━━━━━ RECORD EXCERPTS ━━━━━
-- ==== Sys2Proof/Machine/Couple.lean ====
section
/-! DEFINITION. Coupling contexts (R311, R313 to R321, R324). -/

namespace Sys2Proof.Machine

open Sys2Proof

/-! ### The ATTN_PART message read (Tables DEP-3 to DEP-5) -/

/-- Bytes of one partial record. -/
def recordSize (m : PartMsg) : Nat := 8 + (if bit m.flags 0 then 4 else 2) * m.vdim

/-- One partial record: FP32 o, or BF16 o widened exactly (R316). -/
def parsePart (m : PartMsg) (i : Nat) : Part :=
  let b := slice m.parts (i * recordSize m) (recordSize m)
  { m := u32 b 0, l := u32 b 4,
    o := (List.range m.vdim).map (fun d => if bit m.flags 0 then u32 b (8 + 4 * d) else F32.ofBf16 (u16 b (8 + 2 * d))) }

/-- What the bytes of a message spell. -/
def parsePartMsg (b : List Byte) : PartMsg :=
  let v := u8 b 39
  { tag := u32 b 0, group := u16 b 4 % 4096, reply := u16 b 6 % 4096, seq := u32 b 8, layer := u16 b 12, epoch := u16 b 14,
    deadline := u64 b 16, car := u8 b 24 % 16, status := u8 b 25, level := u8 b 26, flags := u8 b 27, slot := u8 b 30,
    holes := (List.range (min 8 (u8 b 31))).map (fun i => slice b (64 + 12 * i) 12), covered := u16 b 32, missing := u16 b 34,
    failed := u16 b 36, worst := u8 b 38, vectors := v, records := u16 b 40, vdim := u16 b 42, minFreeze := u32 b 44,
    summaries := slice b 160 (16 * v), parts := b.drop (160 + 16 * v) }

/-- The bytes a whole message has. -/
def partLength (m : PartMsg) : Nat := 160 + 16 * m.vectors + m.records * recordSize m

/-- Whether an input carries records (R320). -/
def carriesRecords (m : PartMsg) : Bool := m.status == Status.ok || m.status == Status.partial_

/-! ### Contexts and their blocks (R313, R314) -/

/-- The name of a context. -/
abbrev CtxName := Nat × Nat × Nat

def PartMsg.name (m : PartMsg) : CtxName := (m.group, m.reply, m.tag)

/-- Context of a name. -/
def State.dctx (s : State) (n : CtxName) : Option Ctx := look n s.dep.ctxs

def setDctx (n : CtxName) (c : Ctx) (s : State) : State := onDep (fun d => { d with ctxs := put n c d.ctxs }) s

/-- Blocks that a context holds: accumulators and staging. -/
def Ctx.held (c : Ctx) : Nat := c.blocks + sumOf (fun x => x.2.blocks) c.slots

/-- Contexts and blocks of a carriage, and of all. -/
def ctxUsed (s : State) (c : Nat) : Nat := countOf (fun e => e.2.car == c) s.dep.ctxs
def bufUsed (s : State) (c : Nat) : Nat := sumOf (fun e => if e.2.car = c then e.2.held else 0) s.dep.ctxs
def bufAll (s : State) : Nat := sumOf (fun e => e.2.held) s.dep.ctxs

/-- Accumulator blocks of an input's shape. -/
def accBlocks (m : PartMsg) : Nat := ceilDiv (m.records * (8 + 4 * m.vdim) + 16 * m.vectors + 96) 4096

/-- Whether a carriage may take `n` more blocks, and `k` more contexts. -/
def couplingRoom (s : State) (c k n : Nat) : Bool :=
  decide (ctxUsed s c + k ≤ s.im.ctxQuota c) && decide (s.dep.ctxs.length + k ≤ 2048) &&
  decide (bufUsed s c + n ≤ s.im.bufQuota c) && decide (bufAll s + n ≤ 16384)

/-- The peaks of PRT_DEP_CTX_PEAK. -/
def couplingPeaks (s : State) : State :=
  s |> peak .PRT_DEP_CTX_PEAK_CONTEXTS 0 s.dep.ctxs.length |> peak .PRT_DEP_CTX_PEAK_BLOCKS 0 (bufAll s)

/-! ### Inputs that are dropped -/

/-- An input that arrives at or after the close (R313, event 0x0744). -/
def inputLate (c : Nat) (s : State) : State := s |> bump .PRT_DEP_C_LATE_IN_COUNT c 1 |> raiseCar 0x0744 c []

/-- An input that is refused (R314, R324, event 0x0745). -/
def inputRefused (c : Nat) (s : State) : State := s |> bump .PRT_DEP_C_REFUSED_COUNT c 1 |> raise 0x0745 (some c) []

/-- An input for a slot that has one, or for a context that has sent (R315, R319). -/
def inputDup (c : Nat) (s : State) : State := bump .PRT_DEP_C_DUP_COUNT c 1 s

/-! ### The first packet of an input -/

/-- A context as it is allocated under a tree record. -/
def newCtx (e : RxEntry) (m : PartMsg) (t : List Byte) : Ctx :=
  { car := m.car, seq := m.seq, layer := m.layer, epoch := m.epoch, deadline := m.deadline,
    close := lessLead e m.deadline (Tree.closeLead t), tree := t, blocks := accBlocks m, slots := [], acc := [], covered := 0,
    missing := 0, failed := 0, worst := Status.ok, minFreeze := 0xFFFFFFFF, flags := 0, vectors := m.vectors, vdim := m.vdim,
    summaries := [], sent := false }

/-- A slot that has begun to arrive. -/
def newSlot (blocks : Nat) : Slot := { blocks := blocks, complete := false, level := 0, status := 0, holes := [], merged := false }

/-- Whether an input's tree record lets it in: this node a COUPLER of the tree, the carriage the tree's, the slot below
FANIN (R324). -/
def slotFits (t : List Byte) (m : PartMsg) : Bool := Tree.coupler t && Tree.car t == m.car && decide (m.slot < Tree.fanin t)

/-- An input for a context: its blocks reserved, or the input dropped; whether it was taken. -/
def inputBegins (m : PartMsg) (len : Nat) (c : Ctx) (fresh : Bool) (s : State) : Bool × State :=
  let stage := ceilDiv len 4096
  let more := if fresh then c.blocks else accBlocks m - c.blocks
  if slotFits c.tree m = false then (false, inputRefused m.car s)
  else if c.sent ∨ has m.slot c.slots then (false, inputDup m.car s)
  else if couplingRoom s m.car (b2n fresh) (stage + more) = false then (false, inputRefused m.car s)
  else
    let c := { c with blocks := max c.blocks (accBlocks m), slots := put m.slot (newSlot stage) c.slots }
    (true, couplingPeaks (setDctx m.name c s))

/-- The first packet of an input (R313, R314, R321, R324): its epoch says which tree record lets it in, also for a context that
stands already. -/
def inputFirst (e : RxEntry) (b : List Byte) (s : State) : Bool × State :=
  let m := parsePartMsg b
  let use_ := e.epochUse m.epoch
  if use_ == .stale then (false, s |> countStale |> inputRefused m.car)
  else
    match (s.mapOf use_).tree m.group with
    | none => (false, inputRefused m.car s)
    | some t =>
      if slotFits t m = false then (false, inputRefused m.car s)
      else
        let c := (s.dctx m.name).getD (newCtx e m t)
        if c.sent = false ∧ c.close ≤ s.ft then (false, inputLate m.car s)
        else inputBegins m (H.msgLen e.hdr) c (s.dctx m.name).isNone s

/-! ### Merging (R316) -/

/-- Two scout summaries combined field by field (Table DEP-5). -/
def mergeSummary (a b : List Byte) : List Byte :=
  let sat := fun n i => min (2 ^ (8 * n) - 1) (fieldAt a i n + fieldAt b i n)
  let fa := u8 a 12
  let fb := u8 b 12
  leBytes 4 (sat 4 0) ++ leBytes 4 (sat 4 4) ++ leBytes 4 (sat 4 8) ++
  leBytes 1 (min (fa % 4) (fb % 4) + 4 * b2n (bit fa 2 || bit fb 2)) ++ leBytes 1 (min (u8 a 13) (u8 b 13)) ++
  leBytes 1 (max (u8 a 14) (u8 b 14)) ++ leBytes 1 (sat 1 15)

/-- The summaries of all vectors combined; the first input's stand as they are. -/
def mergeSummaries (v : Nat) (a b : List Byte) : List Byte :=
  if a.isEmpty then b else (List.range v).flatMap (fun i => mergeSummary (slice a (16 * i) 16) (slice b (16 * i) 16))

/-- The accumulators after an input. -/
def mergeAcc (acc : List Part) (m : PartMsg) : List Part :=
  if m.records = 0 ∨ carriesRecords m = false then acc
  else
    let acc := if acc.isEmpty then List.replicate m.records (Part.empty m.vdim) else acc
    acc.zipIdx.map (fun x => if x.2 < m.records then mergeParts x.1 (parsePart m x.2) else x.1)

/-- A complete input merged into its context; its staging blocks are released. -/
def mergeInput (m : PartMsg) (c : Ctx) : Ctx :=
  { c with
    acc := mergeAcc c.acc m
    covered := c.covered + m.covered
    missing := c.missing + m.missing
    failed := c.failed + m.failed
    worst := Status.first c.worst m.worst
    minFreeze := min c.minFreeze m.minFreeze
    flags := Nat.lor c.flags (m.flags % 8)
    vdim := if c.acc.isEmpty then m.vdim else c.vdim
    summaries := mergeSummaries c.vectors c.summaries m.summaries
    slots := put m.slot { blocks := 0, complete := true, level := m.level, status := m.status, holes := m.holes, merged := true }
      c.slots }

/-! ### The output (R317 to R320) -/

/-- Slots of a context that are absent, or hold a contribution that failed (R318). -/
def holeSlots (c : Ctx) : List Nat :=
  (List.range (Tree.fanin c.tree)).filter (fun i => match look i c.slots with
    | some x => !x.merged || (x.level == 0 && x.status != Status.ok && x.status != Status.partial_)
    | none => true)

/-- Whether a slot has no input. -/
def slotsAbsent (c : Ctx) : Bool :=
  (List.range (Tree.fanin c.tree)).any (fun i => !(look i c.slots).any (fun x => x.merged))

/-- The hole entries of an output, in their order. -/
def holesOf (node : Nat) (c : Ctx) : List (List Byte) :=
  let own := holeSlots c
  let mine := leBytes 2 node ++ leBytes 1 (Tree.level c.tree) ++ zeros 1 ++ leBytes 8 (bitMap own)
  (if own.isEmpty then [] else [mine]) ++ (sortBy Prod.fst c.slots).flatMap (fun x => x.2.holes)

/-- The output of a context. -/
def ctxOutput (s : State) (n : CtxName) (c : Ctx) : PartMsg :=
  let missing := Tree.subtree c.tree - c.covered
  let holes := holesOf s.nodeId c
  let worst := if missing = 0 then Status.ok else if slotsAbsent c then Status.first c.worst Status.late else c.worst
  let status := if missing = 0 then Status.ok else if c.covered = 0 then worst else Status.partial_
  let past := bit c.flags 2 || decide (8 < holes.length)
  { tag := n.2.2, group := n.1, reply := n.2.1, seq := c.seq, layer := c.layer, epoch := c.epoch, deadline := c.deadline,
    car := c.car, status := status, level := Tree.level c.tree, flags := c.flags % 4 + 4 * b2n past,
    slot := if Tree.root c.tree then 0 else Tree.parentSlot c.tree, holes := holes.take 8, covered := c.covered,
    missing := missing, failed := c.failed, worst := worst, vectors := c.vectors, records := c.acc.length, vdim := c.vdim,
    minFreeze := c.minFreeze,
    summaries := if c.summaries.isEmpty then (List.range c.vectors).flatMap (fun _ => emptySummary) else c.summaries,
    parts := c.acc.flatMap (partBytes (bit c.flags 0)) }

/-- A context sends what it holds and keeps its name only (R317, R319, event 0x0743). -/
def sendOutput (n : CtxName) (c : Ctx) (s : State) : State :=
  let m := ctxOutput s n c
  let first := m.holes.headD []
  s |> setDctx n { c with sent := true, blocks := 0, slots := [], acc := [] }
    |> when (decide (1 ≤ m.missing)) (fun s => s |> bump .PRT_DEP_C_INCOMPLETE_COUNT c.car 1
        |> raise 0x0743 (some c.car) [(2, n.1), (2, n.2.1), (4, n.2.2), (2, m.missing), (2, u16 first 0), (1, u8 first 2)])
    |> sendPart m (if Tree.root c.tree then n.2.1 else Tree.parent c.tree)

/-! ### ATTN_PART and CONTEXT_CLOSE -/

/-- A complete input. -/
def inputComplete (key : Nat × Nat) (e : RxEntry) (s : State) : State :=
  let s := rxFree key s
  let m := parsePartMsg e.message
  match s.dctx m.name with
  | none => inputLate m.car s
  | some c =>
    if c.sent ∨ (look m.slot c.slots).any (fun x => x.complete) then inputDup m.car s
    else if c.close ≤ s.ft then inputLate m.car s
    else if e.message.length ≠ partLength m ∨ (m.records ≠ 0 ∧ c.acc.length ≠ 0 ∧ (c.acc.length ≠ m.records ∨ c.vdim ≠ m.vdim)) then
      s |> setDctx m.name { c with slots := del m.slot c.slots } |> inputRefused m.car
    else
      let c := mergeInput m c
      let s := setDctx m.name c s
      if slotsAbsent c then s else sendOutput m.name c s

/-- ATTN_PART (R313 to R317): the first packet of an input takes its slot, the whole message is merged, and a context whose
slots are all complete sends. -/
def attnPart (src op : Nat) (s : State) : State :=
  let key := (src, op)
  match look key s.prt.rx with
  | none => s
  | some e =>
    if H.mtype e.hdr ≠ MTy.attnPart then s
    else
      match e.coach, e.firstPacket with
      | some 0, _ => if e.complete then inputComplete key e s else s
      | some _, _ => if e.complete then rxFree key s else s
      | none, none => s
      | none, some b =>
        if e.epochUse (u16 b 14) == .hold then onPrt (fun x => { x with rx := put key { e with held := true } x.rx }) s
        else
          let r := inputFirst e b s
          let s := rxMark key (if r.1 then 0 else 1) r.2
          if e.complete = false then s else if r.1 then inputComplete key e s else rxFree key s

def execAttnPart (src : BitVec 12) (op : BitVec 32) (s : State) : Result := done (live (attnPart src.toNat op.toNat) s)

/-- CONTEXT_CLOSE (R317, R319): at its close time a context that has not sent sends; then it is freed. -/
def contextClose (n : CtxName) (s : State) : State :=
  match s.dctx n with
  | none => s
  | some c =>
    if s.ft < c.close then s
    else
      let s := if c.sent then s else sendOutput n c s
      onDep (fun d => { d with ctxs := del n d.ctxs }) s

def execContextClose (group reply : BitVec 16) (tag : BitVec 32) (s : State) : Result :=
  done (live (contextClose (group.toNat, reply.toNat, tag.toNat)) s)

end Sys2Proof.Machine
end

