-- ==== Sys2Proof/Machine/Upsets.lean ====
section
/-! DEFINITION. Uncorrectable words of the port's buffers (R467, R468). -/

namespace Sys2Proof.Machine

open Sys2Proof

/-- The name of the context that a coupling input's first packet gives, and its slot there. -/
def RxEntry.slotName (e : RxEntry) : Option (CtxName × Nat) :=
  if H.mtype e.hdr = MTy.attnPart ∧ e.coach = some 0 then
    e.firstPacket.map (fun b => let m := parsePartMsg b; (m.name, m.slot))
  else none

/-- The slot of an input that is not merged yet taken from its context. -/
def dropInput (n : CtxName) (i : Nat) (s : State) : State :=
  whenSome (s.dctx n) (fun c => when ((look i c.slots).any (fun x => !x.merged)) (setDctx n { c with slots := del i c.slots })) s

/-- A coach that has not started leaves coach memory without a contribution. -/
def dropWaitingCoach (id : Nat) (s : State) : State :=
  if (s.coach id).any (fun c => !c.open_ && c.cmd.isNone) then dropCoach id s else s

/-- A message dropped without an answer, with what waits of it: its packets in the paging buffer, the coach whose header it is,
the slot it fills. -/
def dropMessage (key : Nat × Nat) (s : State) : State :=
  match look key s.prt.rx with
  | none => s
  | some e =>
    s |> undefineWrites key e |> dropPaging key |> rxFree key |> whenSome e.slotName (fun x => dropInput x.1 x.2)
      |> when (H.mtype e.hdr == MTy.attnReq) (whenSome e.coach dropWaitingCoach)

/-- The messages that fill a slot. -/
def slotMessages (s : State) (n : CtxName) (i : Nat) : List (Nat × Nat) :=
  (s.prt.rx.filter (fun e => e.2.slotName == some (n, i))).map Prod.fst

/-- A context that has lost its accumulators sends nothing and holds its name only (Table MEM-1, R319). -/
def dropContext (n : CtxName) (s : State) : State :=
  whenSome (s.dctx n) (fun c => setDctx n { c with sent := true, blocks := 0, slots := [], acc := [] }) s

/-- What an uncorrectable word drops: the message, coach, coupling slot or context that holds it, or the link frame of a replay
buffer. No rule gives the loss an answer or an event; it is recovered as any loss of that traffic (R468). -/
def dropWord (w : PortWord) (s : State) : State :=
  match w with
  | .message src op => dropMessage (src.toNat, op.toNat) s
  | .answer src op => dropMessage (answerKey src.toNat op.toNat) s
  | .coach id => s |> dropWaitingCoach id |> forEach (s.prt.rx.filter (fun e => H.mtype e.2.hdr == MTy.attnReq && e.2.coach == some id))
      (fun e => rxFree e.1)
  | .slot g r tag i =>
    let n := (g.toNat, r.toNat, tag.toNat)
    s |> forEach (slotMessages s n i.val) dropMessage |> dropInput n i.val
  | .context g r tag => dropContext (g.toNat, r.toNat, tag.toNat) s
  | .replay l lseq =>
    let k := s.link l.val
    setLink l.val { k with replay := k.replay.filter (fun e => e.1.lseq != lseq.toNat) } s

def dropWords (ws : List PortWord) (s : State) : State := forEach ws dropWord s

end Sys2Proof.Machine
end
━━━━━
[AIM OF THE TASK] In the listing, find every line with the word "vdim" and return it.

[RESULT OF THIS EXERCISE]
def recordSize (m : PartMsg) : Nat := 8 + (if bit m.flags 0 then 4 else 2) * m.vdim
    o := (List.range m.vdim).map (fun d => if bit m.flags 0 then u32 b (8 + 4 * d) else F32.ofBf16 (u16 b (8 + 2 * d))) }
    failed := u16 b 36, worst := u8 b 38, vectors := v, records := u16 b 40, vdim := u16 b 42, minFreeze := u32 b 44,
def accBlocks (m : PartMsg) : Nat := ceilDiv (m.records * (8 + 4 * m.vdim) + 16 * m.vectors + 96) 4096
    missing := 0, failed := 0, worst := Status.ok, minFreeze := 0xFFFFFFFF, flags := 0, vectors := m.vectors, vdim := m.vdim,
    let acc := if acc.isEmpty then List.replicate m.records (Part.empty m.vdim) else acc
    vdim := if c.acc.isEmpty then m.vdim else c.vdim
    missing := missing, failed := c.failed, worst := worst, vectors := c.vectors, records := c.acc.length, vdim := c.vdim,
    else if e.message.length ≠ partLength m ∨ (m.records ≠ 0 ∧ c.acc.length ≠ 0 ∧ (c.acc.length ≠ m.records ∨ c.vdim ≠ m.vdim)) then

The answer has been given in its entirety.